The referenced secrets file holds the sensitive variables as KEY=value lines:

/run/secrets/asciinema.env

SMTP_PASSWORD=hunter2

Apply it with nixos-rebuild switch. The module creates a local PostgreSQL database, generates a SECRET_KEY_BASE, runs database migrations and starts the server; Caddy obtains a TLS certificate for your domain on first request. Visit the configured URL to verify it's up and running.

Note

The example tracks the main branch, which always points at the latest released version. For reproducible deployments pin a specific release instead, e.g. asciinema-server.url = "github:asciinema/asciinema-server/<tag>";. See the releases page for available tags. Don't use the bare github:asciinema/asciinema-server URL: it resolves to the default (develop) branch, which isn't always release-ready.

Configuration¶

Set non-secret variables under environment and secrets in environmentFile. Together they cover everything in Configuration (URL_*, SMTP_*, S3_*, uploads, streaming, and so on).
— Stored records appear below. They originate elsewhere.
/-- 10 R318, R325, R355, R356, R359: what an authenticated control frame does at an UP port once its link passes it on.

10 R325, R342: a control frame out of sequence or damaged is asked for again; one that fails its GMAC is taken by the
link and has no other effect.

10 R325, R326: the eighth request for one sequence number declares the link DOWN with cause 2; a MISWIRE port asks for
nothing (R318). -/
def Obligations.ControlFrames : Prop :=
  (∀ (rx : Rx) (s : State), s.mod.on = true → (s.mod.port rx.port.val).st = .up → rx.good = true →
    rx.seq.toNat = (s.mod.port rx.port.val).rxSeq → rx.auth = true → s.mod.fabKey.isSome = true →
    let n := rx.port.val
    let p := gotCtl rx s.mod
    Gives (.idleReceive rx) s p ∧
    (∀ e : BitVec 16, Gives (.replayReceive rx e) s
      (flushPort n (p.updPort n fun x =>
        { x with resend := x.replay.filter fun f => decide ((f.1 + 65536 - e.toNat) % 65536 < 32768), resendAt := p.now }))) ∧
    (∀ b : StatusB,
      let q := noteInc b (p.updPort n fun x =>
        { x with peerport := b.port.val, peermod := b.modnum, peerInc := b.inc, peerRun := b.pstate == .run })
      (b.pstate = .training → Gives (.statusReceive rx b) s (portDown n 3 q)) ∧
      (b.pstate ≠ .training → peerOk q n b = false → Gives (.statusReceive rx b) s
        (led 0x0503 sevError (atPort n) [n, b.modnum.toNat, b.port.val]
          (dropDetoured n (q.updPort n fun x =>
            { x with st := .miswire, replay := [], resend := [], fq := [], cq := [] })))) ∧
      (b.pstate ≠ .training → peerOk q n b = true →
        ((q.port n).detour = false → Gives (.statusReceive rx b) s q) ∧
        ((q.port n).detour = true → b.pstate = .run → q.boot.lib = true → Gives (.statusReceive rx b) s
          (led 0x0506 sevInfo (atPort n) [n] (q.updPort n fun x => { x with detour := false }))))) ∧
    (∀ b : FaultB,
      let old := p.fab.seen.filter fun e => decide (p.now < e.2.2 + 100000000)
      let known := ∃ e ∈ old, e.1 = b.reporter.toNat ∧ e.2.1 = b.serial.toNat
      (known → Gives (.faultReceive rx b) s { p with fab := { p.fab with seen := old } }) ∧
      (¬known → b.type = .job →
        let q := each ((upPorts p).filter (· != n)) (fun k => emitFault k b)
          { p with fab := { p.fab with seen := old ++ [(b.reporter.toNat, b.serial.toNat, p.now)] } }
        Gives (.faultReceive rx b) s (if q.boot.lib then applyFault b q else q))) ∧
    (∀ b : FencedB,
      Gives (.fencedReceive rx b) s
        (let q := led 0x0504 sevWarn (atPort n) [n, b.modnum.toNat, b.inc.toNat] (dropDetoured n (p.updPort n fun x =>
          { x with st := .peerFenced, replay := [], resend := [], fq := [], cq := [], peerRun := false, lanesUp := false,
                   replayAsked := (0, 0) }))
        sendFault .peerFenced (BitVec.ofNat 16 (farNum q n)) (noteFailed (ownPair q n) q)))) ∧
  (∀ (rx : Rx) (s : State) (e q : BitVec 16) (sb : StatusB) (fb : FaultB) (nb : FencedB) (r : Bool) (x y : Nat),
    s.mod.on = true → (s.mod.port rx.port.val).st = .up →
    ∀ c ∈ [Instr.idleReceive rx, .replayReceive rx e, .statusReceive rx sb, .syncReceive rx q x,
           .followupReceive rx r q x, .delayreqReceive rx q x, .delayrespReceive rx q x y, .faultReceive rx fb,
           .fencedReceive rx nb],
      ((rx.good = false ∨ rx.seq.toNat ≠ (s.mod.port rx.port.val).rxSeq) → Gives c s (rxReject rx s.mod)) ∧
      (rx.good = true → rx.seq.toNat = (s.mod.port rx.port.val).rxSeq → rx.auth = false →
        Gives c s (gotCtl rx s.mod))) ∧
  (∀ (rx : Rx) (m : Module),
    let n := rx.port.val
    let p := m.port n
    let k := if p.replayAsked.1 = p.rxSeq then p.replayAsked.2 + 1 else 1
    (p.st = .miswire → ((rxReject rx m).port n).st = .miswire ∧ (rxReject rx m).out = m.out) ∧
    (p.st ≠ .miswire → ((rxReject rx m).port n).st = (if 8 ≤ k then .down else p.st) ∧
      (k < 8 → ((rxReject rx m).port n).replayAsked = (p.rxSeq, k) ∧ ((rxReject rx m).port n).rxSeq = p.rxSeq)))

/-- 09 R292, R293, R301; 10 R360: the frames of an alignment exchange with the present parent. The request's send stamp t3 is
the one its port kept when it left; a follow-up stands behind the frame it follows, with that frame's send stamp.

09 R288, R294 to R296, Table 9.1: a completed exchange. The first one steps the stamp and leads to COARSE; in COARSE and
HOLDOVER the sixteenth in a row within the bound leads to ALIGNED; an aligned module keeps its stamp's value. The estimate is
within the bound of the role or OUTOFBOUND is set; the rate stays within 244 ppm and is corrected across racks only. How the
rate follows from the estimate is open (log 156). -/
def Obligations.Alignment : Prop :=
  (∀ (rx : Rx) (q : BitVec 16) (x y : Nat) (s : State), s.mod.on = true → (s.mod.port rx.port.val).st = .up →
    rx.good = true → rx.seq.toNat = (s.mod.port rx.port.val).rxSeq → rx.auth = true → s.mod.fabKey.isSome = true →
    let n := rx.port.val
    let p := gotCtl rx s.mod
    Gives (.delayreqReceive rx q x) s (emitCtl n (.delayresp q.toNat x) p) ∧
    (isCandidate s.mod n = false →
      ∀ c ∈ [Instr.syncReceive rx q x, .followupReceive rx true q x, .followupReceive rx false q x,
             .delayrespReceive rx q x y], Gives c s p) ∧
    (∀ (w : Parent), s.mod.topo.parents[s.mod.time.parent]? = some w → w.port = rx.port →
      let h := { p.time with lastHeard := p.now }
      Gives (.syncReceive rx q x) s
        { p with time := { h with seqid := q.toNat, t1 := none, t2 := some x, t4 := none, t5 := none, t6 := none } } ∧
      (p.time.seqid ≠ q.toNat →
        ∀ c ∈ [Instr.followupReceive rx true q x, .followupReceive rx false q x, .delayrespReceive rx q x y],
          Gives c s { p with time := h }) ∧
      (p.time.seqid = q.toNat →
        (p.time.t2.isSome = true → Gives (.followupReceive rx false q x) s
          (emitCtl n (.delayreq q.toNat) { p with time := { h with t1 := some x } })) ∧
        (∀ t1 t2 t3 : Nat, p.time.t1 = some t1 → p.time.t2 = some t2 →
          (p.port n).reqSent = some (q.toNat, t3) →
          (p.time.t5 = none → Gives (.delayrespReceive rx q x y) s
            { p with time := { h with t4 := some x, t6 := some y } }) ∧
          (∀ t4 t6 : Nat, p.time.t4 = some t4 → p.time.t6 = some t6 →
            let d : Int := (((t6 : Int) - t3) - ((x : Int) - t4)) / 2 + (p.port n).linkasym
            Gives (.followupReceive rx true q x) s
              (exchanged ((t2 : Int) - t1 - d)
                { p.updPort n (fun z => { z with linkdelay := d.toNat, reqSent := none }) with
                  time := { h with t1 := none, t2 := none, t4 := none, t5 := none, t6 := none } })))))) ∧
  (∀ (n i x : Nat) (e : BitVec 3) (m : Module),
    let t := 8 * m.now + (Config.stampFrac n m.now).toNat
    ((emit n (.sync i e) m).port n).cq = (m.port n).cq ++ [.followup false i (8 * m.now + e.toNat)] ∧
    ((emit n (.delayresp i x) m).port n).cq = (m.port n).cq ++ [.followup true i t] ∧
    ((emit n (.delayreq i) m).port n).reqSent = some (i, t)) ∧
  (∀ (o8 : Int) (m : Module),
    let b : Nat := match m.topo.parents.head? with
      | some p => if p.sameRack then 16 else 200
      | none => 16
    let q := exchanged o8 m
    (m.time.align = .unaligned → q.time.align = .coarse ∧ q.time.run = 0 ∧
      q.time.slew8 = o8 - 8 * ((o8 + 4) / 8) ∧ (q.now : Int) = Max.max 0 ((m.now : Int) - (o8 + 4) / 8)) ∧
    (m.time.align ≠ .unaligned → q.now = m.now ∧ q.time.slew8 = o8 ∧
      (o8.natAbs ≤ b → q.time.run = Nat.min 255 (m.time.run + 1)) ∧ (b < o8.natAbs → q.time.run = 0) ∧
      (q.time.outOfBound = true ↔ b < o8.natAbs) ∧ q.time.rate8.natAbs ≤ 1998 ∧
      (∀ w : Parent, m.topo.parents[m.time.parent]? = some w → w.sameRack = true → q.time.rate8 = 0)) ∧
    ((m.time.align = .coarse ∨ m.time.align = .holdover) →
      (o8.natAbs ≤ b → 15 ≤ m.time.run → q.time.align = .aligned) ∧
      ((b < o8.natAbs ∨ m.time.run < 15) → q.time.align = m.time.align)) ∧
    (m.time.align = .aligned → q.time.align = .aligned))

/-- 10 R318, R321, R326, R335, R348, R349, R358: link times, training and the port dies' time-outs.

10 R348, R349: a reduction slot expires 2 ms after it opened; a combined transaction's acknowledgement is overdue 2 ms
after it left its module or was discarded there; each leaves its unit, with a ledger entry. -/
def Obligations.LinkAndReductionTimeouts : Prop :=
  (∀ (port : PortNo) (s : State), s.mod.on = true →
    let n := port.val
    let m := s.mod
    let p := m.port n
    let lanes := if n < 2 then 16 else if n < 6 then 8 else 4
    ((p.st = .up ∨ p.st = .miswire) →
      (p.lastRx + 500 ≤ m.now → Gives (.linkSilenceTimeout port) s (portDown n 0 m)) ∧
      (m.now < p.lastRx + 500 → Gives (.linkSilenceTimeout port) s m) ∧
      (∀ lane : BitVec 4, lane.toNat < lanes → Gives (.fecAlignmentLoss port lane) s (portDown n 1 m))) ∧
    ((p.st = .down ∨ p.st = .peerFenced) → axisGet m.topo.lens (n / 2) ≠ 1 →
      Gives (.trainingAttempt port) s (m.updPort n fun p => { p with st := .training, lanesUp := false })) ∧
    (p.st = .training → p.lanesUp = false → ∀ fail : BitVec 16,
      ((∀ k : Nat, k < lanes → fail.getLsbD k = false) → Gives (.trainingEnd port fail) s
        (m.updPort n fun p =>
          { p with lanesUp := true, txSeq := 0, rxSeq := 0, replay := [], resend := [], fq := [], cq := [],
                   replayAsked := (0, 0), credit := (upTo 9).map (fun v => (v, vcCredits n v)), owed := [],
                   era := p.era + 1, lastRx := m.now, lastTx := m.now, reqSent := none, lanefail := 0,
                   firstDone := true })) ∧
      ((∃ k : Nat, k < lanes ∧ fail.getLsbD k = true) → ∃ q, Gives (.trainingEnd port fail) s q ∧
        (q.port n).st = .down ∧ ownPair m n ∈ q.fab.failedPairs ∧
        ∀ k : Nat, k < 16 → (q.port n).lanefail.getLsbD k = (fail.getLsbD k && decide (k < lanes)))) ∧
    (p.st = .up →
      (p.lastTx + 250 ≤ m.now → Gives (.idleSend port) s (emitCtl n .idle m)) ∧
      (m.now < p.lastTx + 250 → Gives (.idleSend port) s m)) ∧
    (∀ ps : PState, ((p.st = .up ∧ ps = .run) ∨ (p.st = .miswire ∧ ps = .miswire) ∨
        (p.st = .training ∧ p.lanesUp = true ∧ ps = .training)) →
      let due := p.statusAt = 0 ∨ p.statusAt + 1000 ≤ m.now + 1 ∨
        (m.now % 16000 < 128 ∧ p.statusAt ≤ m.now - m.now % 16000)
      (due → Gives (.statusSend port) s (emitCtl n (.status
        { pstate := ps, port := port, modnum := BitVec.ofNat 16 m.num, coord := m.topo.coord, inc := m.lease.inc,
          stamp := m.now }) (m.updPort n fun p => { p with statusAt := m.now + 1 }))) ∧
      (¬due → Gives (.statusSend port) s m)) ∧
    (p.st = .fencing →
      let due := (p.lastTx < m.lease.fencedAt ∨ p.lastTx + 1000 ≤ m.now) ∧ 2 ≤ Sparse.get 0 p.credit 6
      (due → Gives (.fencedSend port) s
        (emitVc n 6 (.fenced
          { modnum := BitVec.ofNat 16 m.num, inc := m.lease.inc, fstamp := m.lease.fencedAt }) m)) ∧
      (¬due → Gives (.fencedSend port) s m)) ∧
    (m.boot.lib = true → (p.st = .down ∨ p.st = .peerFenced) → p.detour = false → p.oq = [] →
      axisGet m.topo.lens (n / 2) ≠ 1 →
      Gives (.detourLoad port) s (led 0x0505 sevInfo (atPort n) [n]
        (m.updPort n fun p => { p with detour := true, oq := [] }))) ∧
    (∀ o : OutTx, m.boot.lib = true → (p.st = .down ∨ p.st = .peerFenced) → p.detour = false → p.oq = [o] →
      axisGet m.topo.lens (n / 2) ≠ 1 →
      Gives (.detourLoad port) s (detourTx n o.x o.inp o.since o.own (led 0x0505 sevInfo (atPort n) [n]
        (m.updPort n fun p => { p with detour := true, oq := [] }))))) ∧
  (∀ (pd1 : Bool) (i : Nat) (s : State), s.mod.on = true →
    let m := s.mod
    let d := if pd1 then 1 else 0
    (∀ r : RSlot, (m.pd d).slots[i]? = some r →
      (m.now < r.opened + 2000000 → Gives (.reductionSlotExpire pd1 i) s m) ∧
      (r.opened + 2000000 ≤ m.now → Gives (.reductionSlotExpire pd1 i) s
        (led 0x050A sevWarn (atPort (Config.ledgerNo 0x050A d)) [r.job.toNat, r.coll.group.toNat, r.coll.cser.toNat, r.contrib]
          (m.updPd d fun p => { p with slots := p.slots.eraseIdx i })))) ∧
    (∀ (k : Comb) (t : Nat), (m.pd d).combs[i]? = some k → k.sent = some t →
      (m.now < t + 2000000 → Gives (.combinedAckTimeout pd1 i) s m) ∧
      (t + 2000000 ≤ m.now → Gives (.combinedAckTimeout pd1 i) s
        (led 0x0509 sevWarn (atPort (Config.ledgerNo 0x0509 d)) [k.x.job.toNat, k.x.coll.group.toNat, k.x.coll.cser.toNat, k.x.coll.shidx.toNat]
          (m.updPd d fun p =>
            { p with combs := p.combs.eraseIdx i, unittmo := Nat.min (2 ^ 32 - 1) (p.unittmo + 1) })))))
environment values may be strings, integers or booleans:

services.asciinema.environment = {
  PORT = 4000; # integers are accepted
  SIGN_UP_DISABLED = true; # and booleans
};

Secrets¶

The server needs a few sensitive values. Put them in the file referenced by environmentFile so they stay out of the world-readable Nix store:

SECRET_KEY_BASE - generated and persisted automatically in the data directory on first start, so you don't need to set it. Provide your own only if you want to manage it explicitly, e.g. to share it across hosts.
SMTP_PASSWORD - if you configured an SMTP server for login emails.
DATABASE_URL - only when using an external database.
S3_* keys - if you use an S3-compatible object store for the file store.

environmentFile is a plain KEY=value file passed to systemd's EnvironmentFile=. It's typically managed with sops-nix or agenix, which decrypt secrets to a path like /run/secrets/... at activation time; a hand-managed root-owned 0400 file works too.

Database¶

By default the module provisions a local PostgreSQL server (database.createLocally = true), creating the role and database and connecting to it over a Unix socket, so no DATABASE_URL is needed. If PostgreSQL is already enabled on the host, asciinema server's database is simply added to it.
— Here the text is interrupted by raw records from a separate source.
-- ==== Sys2Proof/Laws/Frames.lean ====
section
/-! SUPPORT. What the shared operations leave alone: each is the module it is given with a few fields changed, and every
other field reads as before. -/

namespace Sys2Proof.Machine

variable {m : Module}

/-- The second module is the first after reads of the memories: errors met, marks, counters and entries. -/
def ReadOf (m x : Module) : Prop :=
  ∃ a b c d e f g h i j k, x =
    { m with
      mem := a, bad := b, dramErr := c, stripes := d, cores := e, csce := f, sramErr := g, sumBad := h, draw := i,
      ledger := j, out := k }

/-- A loop of steps that change only the ports and what is sent changes only those. -/
theorem foldl_wires {α : Type} (f : Module → α → Module)
    (h : ∀ m a, ∃ p o, f m a = { m with ports := p, out := o }) (l : List α) (m : Module) :
    ∃ p o, l.foldl f m = { m with ports := p, out := o } := by
  induction l generalizing m with
  | nil => exact ⟨m.ports, m.out, rfl⟩
  | cons a l ih =>
    obtain ⟨p, o, e⟩ := h m a
    obtain ⟨p', o', e'⟩ := ih (f m a)
    rw [List.foldl_cons, e', e]; exact ⟨p', o', rfl⟩

theorem irq_frame (f v : Nat) :
    ∃ y0, irq f v m = { m with out := y0 } := ⟨_, rfl⟩

@[simp] theorem irq_same (f v : Nat) :
    (irq f v m).boot = m.boot ∧ (irq f v m).time = m.time ∧ (irq f v m).topo = m.topo ∧
    (irq f v m).fabKey = m.fabKey ∧ (irq f v m).threads = m.threads ∧ (irq f v m).cores = m.cores ∧
    (irq f v m).csce = m.csce ∧ (irq f v m).ctxs = m.ctxs ∧ (irq f v m).parts = m.parts ∧
    (irq f v m).layout = m.layout ∧ (irq f v m).funs = m.funs ∧ (irq f v m).ports = m.ports ∧
    (irq f v m).pds = m.pds ∧ (irq f v m).fab = m.fab ∧ (irq f v m).stripes = m.stripes ∧ (irq f v m).mem = m.mem ∧
    (irq f v m).valid = m.valid ∧ (irq f v m).summary = m.summary ∧ (irq f v m).sumBad = m.sumBad ∧
    (irq f v m).bad = m.bad ∧ (irq f v m).dramErr = m.dramErr ∧ (irq f v m).chanErr = m.chanErr ∧
    (irq f v m).sramErr = m.sramErr ∧ (irq f v m).trainBad = m.trainBad ∧ (irq f v m).hidKey = m.hidKey ∧
    (irq f v m).tlb = m.tlb ∧ (irq f v m).writes = m.writes ∧ (irq f v m).cows = m.cows ∧
    (irq f v m).ledger = m.ledger ∧ (irq f v m).lease = m.lease ∧ (irq f v m).cat = m.cat ∧ (irq f v m).tt = m.tt ∧
    (irq f v m).pm = m.pm ∧ (irq f v m).att = m.att ∧ (irq f v m).bms = m.bms ∧ (irq f v m).draw = m.draw := by
  obtain ⟨_, h⟩ := irq_frame (m := m) f v
  simp only [h, and_self]

@[simp] theorem irq_parts (f v : Nat) :
    (∀ j, (irq f v m).thread j = m.thread j) ∧ (∀ j, (irq f v m).core j = m.core j) ∧
    (∀ j, (irq f v m).ctx j = m.ctx j) ∧ (∀ j, (irq f v m).part j = m.part j) ∧
    (∀ j, (irq f v m).func j = m.func j) ∧ (∀ j, (irq f v m).port j = m.port j) ∧ (∀ j, (irq f v m).pd j = m.pd j) ∧
    (∀ j, (irq f v m).stripe j = m.stripe j) ∧ (irq f v m).now = m.now ∧ (irq f v m).on = m.on := by
  obtain ⟨_, h⟩ := irq_frame (m := m) f v
  rw [h]
  exact ⟨fun _ => rfl, fun _ => rfl, fun _ => rfl, fun _ => rfl, fun _ => rfl, fun _ => rfl, fun _ => rfl, fun _ => rfl, rfl, rfl⟩

theorem hostOut_frame (h : HostOut) :
    ∃ y0, hostOut h m = { m with out := y0 } := ⟨_, rfl⟩

@[simp] theorem hostOut_same (h : HostOut) :
    (hostOut h m).boot = m.boot ∧ (hostOut h m).time = m.time ∧ (hostOut h m).topo = m.topo ∧
    (hostOut h m).fabKey = m.fabKey ∧ (hostOut h m).threads = m.threads ∧ (hostOut h m).cores = m.cores ∧
    (hostOut h m).csce = m.csce ∧ (hostOut h m).ctxs = m.ctxs ∧ (hostOut h m).parts = m.parts ∧
    (hostOut h m).layout = m.layout ∧ (hostOut h m).funs = m.funs ∧ (hostOut h m).ports = m.ports ∧
    (hostOut h m).pds = m.pds ∧ (hostOut h m).fab = m.fab ∧ (hostOut h m).stripes = m.stripes ∧
    (hostOut h m).mem = m.mem ∧ (hostOut h m).valid = m.valid ∧ (hostOut h m).summary = m.summary ∧
    (hostOut h m).sumBad = m.sumBad ∧ (hostOut h m).bad = m.bad ∧ (hostOut h m).dramErr = m.dramErr ∧
    (hostOut h m).chanErr = m.chanErr ∧ (hostOut h m).sramErr = m.sramErr ∧ (hostOut h m).trainBad = m.trainBad ∧
    (hostOut h m).hidKey = m.hidKey ∧ (hostOut h m).tlb = m.tlb ∧ (hostOut h m).writes = m.writes ∧
    (hostOut h m).cows = m.cows ∧ (hostOut h m).ledger = m.ledger ∧ (hostOut h m).lease = m.lease ∧
    (hostOut h m).cat = m.cat ∧ (hostOut h m).tt = m.tt ∧ (hostOut h m).pm = m.pm ∧ (hostOut h m).att = m.att ∧
    (hostOut h m).bms = m.bms ∧ (hostOut h m).draw = m.draw := by
  obtain ⟨_, h⟩ := hostOut_frame (m := m) h
  simp only [h, and_self]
To use an external or existing database instead, turn the local one off and provide DATABASE_URL via environmentFile:

services.asciinema.database.createLocally = false;

/run/secrets/asciinema.env

DATABASE_URL=ecto://user:pass@db.example.com/asciinema

Data directory¶

The server keeps its local state in dataDir, which defaults to /var/lib/asciinema: uploaded recordings (under uploads/), the generated SECRET_KEY_BASE, and the Erlang release cookie.

Change the location with:

services.asciinema.dataDir = "/srv/asciinema";

You can store recordings in an S3-compatible object store instead by setting the S3_* variables; the generated SECRET_KEY_BASE and release cookie are still kept locally under dataDir.

Options¶

Option	Default	Description
`enable`	`false`	Run the asciinema server service.
`environment`	`{}`	Non-secret environment variables (strings, integers or booleans).
`environmentFile`	`null`	Path to a `KEY=value` file with secrets, passed to `EnvironmentFile=`.
`dataDir`	`/var/lib/asciinema`	Directory for local state and uploads.
`database.createLocally`	`true`	Provision and use a local PostgreSQL database.

Upgrading¶

The server version is pinned by your flake's lock file. To move to a new release, bump the asciinema-server input (or nix flake update asciinema-server if you track main) and run nixos-rebuild switch. Migrations run automatically on start.

See Upgrading for the full steps and the release-notes policy.